Post-Closing Date Obligations Clause Samples

The Post-Closing Date Obligations clause outlines the responsibilities and actions that parties must fulfill after the official closing of a transaction. These obligations may include delivering additional documents, making final payments, or completing agreed-upon actions that could not be finalized at closing, such as transferring certain assets or updating records. By specifying these post-closing requirements, the clause ensures that all aspects of the transaction are properly completed and reduces the risk of disputes or incomplete performance after the deal is closed.
Post-Closing Date Obligations. Execute and deliver the agreements, documents and other instruments, and complete the tasks set forth on Schedule 6.17, in each case, within the time limits specified on such schedule (or such longer period of time as the Administrative Agent may agree in its reasonable discretion).

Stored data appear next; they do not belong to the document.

-- ==== Sys2Proof/Laws/Operands.lean ====
section
/-! SUPPORT. The argument checks of the two commands, read off the header's fields, and what the operands are once a check has
passed. -/

namespace Sys2Proof.Machine

theorem eq_tagInt (t : Nibble) : t = tagInt ↔ t.toNat = 1 := by rw [← BitVec.toNat_inj]; rfl
theorem eq_tagBytes (t : Nibble) : t = tagBytes ↔ t.toNat = 2 := by rw [← BitVec.toNat_inj]; rfl

/-- How many arguments a call carries is its `ARGC` (R93). -/
theorem callArgs_length (c : Call) : (callArgs c).length = c.argc.toNat := by
  unfold callArgs
  split
  · rename_i h; simp [h]
  · rename_i h; simp [h]
  · rename_i k h; simp [h]

/-- The checks of INITIALIZE on a call (R161, R162). -/
theorem initializeError_call (c : Call) :
    initializeError (callArgs c) =
      if c.argc.toNat ≠ 2 then some .wrongArgCount
      else if c.tag0.toNat ≠ 1 ∨ c.tag1.toNat ≠ 1 then some .wrongArgType
      else if c.arg1.toInt ≤ 0 then some .wrongArgType
      else none := by
  unfold callArgs
  split
  · rename_i h0; simp [h0, initializeError]
  · rename_i h0; simp [h0, initializeError]
  · rename_i k h0
    cases k with
    | succ k => simp [h0, List.replicate, initializeError]
    | zero =>
      simp only [h0, List.replicate, argVal, eq_tagInt]
      by_cases a : c.tag0.toNat = 1 <;> by_cases b : c.tag1.toNat = 1
      · simp [a, b, initializeError]
      all_goals
        simp only [a, b]
        split_ifs <;> simp_all [initializeError]

/-- The checks of SHOW on a call (R181, R182). -/
theorem showError_call (c : Call) (live : Bool) :
    showError (callArgs c) live =
      if c.argc.toNat ≠ 1 then some .wrongArgCount
      else if c.tag0.toNat ≠ 2 then some .wrongArgType
      else if live = false then some .notInitialized
      else none := by
  unfold callArgs
  split
  · rename_i h0; simp [h0, showError]
  · rename_i h0
    simp only [h0, argVal, eq_tagInt, eq_tagBytes]
    by_cases b : c.tag0.toNat = 2
    · cases live <;> simp [b, showError]
    · by_cases a : c.tag0.toNat = 1 <;> simp [a, b, showError]
  · rename_i k h0
    cases k <;> simp [h0, List.replicate, showError]

/-- A command that offers all its bytes is filled as it is. -/
theorem callFilled_of_none {c : Call} (h : callMissing c = 0) (n : Nat) : callFilled n c = c := by
  simp [callFilled, h]

/-- What filling adds: as many bytes as are missing, and nothing else (log entry 14). -/
theorem callFilled_bytes (n : Nat) (c : Call) :
    ∃ bs, bs.length = callMissing c ∧ callFilled n c = { c with data := c.data ++ bs } :=
  ⟨(List.range (callMissing c)).map (Config.freeByte n), by simp, rfl⟩

/-- The checks read the header and the registers, no byte of `DATA` (R161, R181). -/
theorem initializeError_data (c : Call) (bs : List Byte) :
    initializeError (callArgs { c with data := bs }) = initializeError (callArgs c) := by
  simp only [initializeError_call]

theorem showError_data (c : Call) (bs : List Byte) (live : Bool) :
    showError (callArgs { c with data := bs }) live = showError (callArgs c) live := by
  simp only [showError_call]

/-- Filling a short `DATA` moves nothing but the counter of free draws. -/
theorem dataDrawn_env (c : Call) (s : State) :
    ∃ k, (callMissing c = 0 → k = s.env.draws) ∧ s.dataDrawn c = { s with env := { s.env with draws := k } } := by
  unfold State.dataDrawn
  split
  · exact ⟨_, fun _ => rfl, rfl⟩
  · exact ⟨_, fun h => absurd h (by assumption), rfl⟩

/-- `copy_len` is within both the data and the buffer (R71, R183). -/
theorem State.copyLen_le (s : State) : s.copyLen ≤ s.showData.length ∧ s.copyLen ≤ pxCells s.ledCount := by
  simp [State.copyLen]

@[simp] theorem State.showData_take_length (s : State) : (s.showData.take s.copyLen).length = s.copyLen := by
  simp [State.copyLen]

end Sys2Proof.Machine
end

Post-Closing Date Obligations. Within thirty (30) days after the Closing Date (unless a longer period is specified below), Borrowers shall deliver to the Administrative Agent all of the following, in form and substance satisfactory to the Co-Documentation Agents and each Lender:
Post-Closing Date Obligations. Execute and deliver to the Administrative Agent the documents and complete the tasks set forth on Schedule 5.18 hereto, within the time periods set forth therein, unless otherwise reasonably agreed by the Administrative Agent in respect of any such document or task.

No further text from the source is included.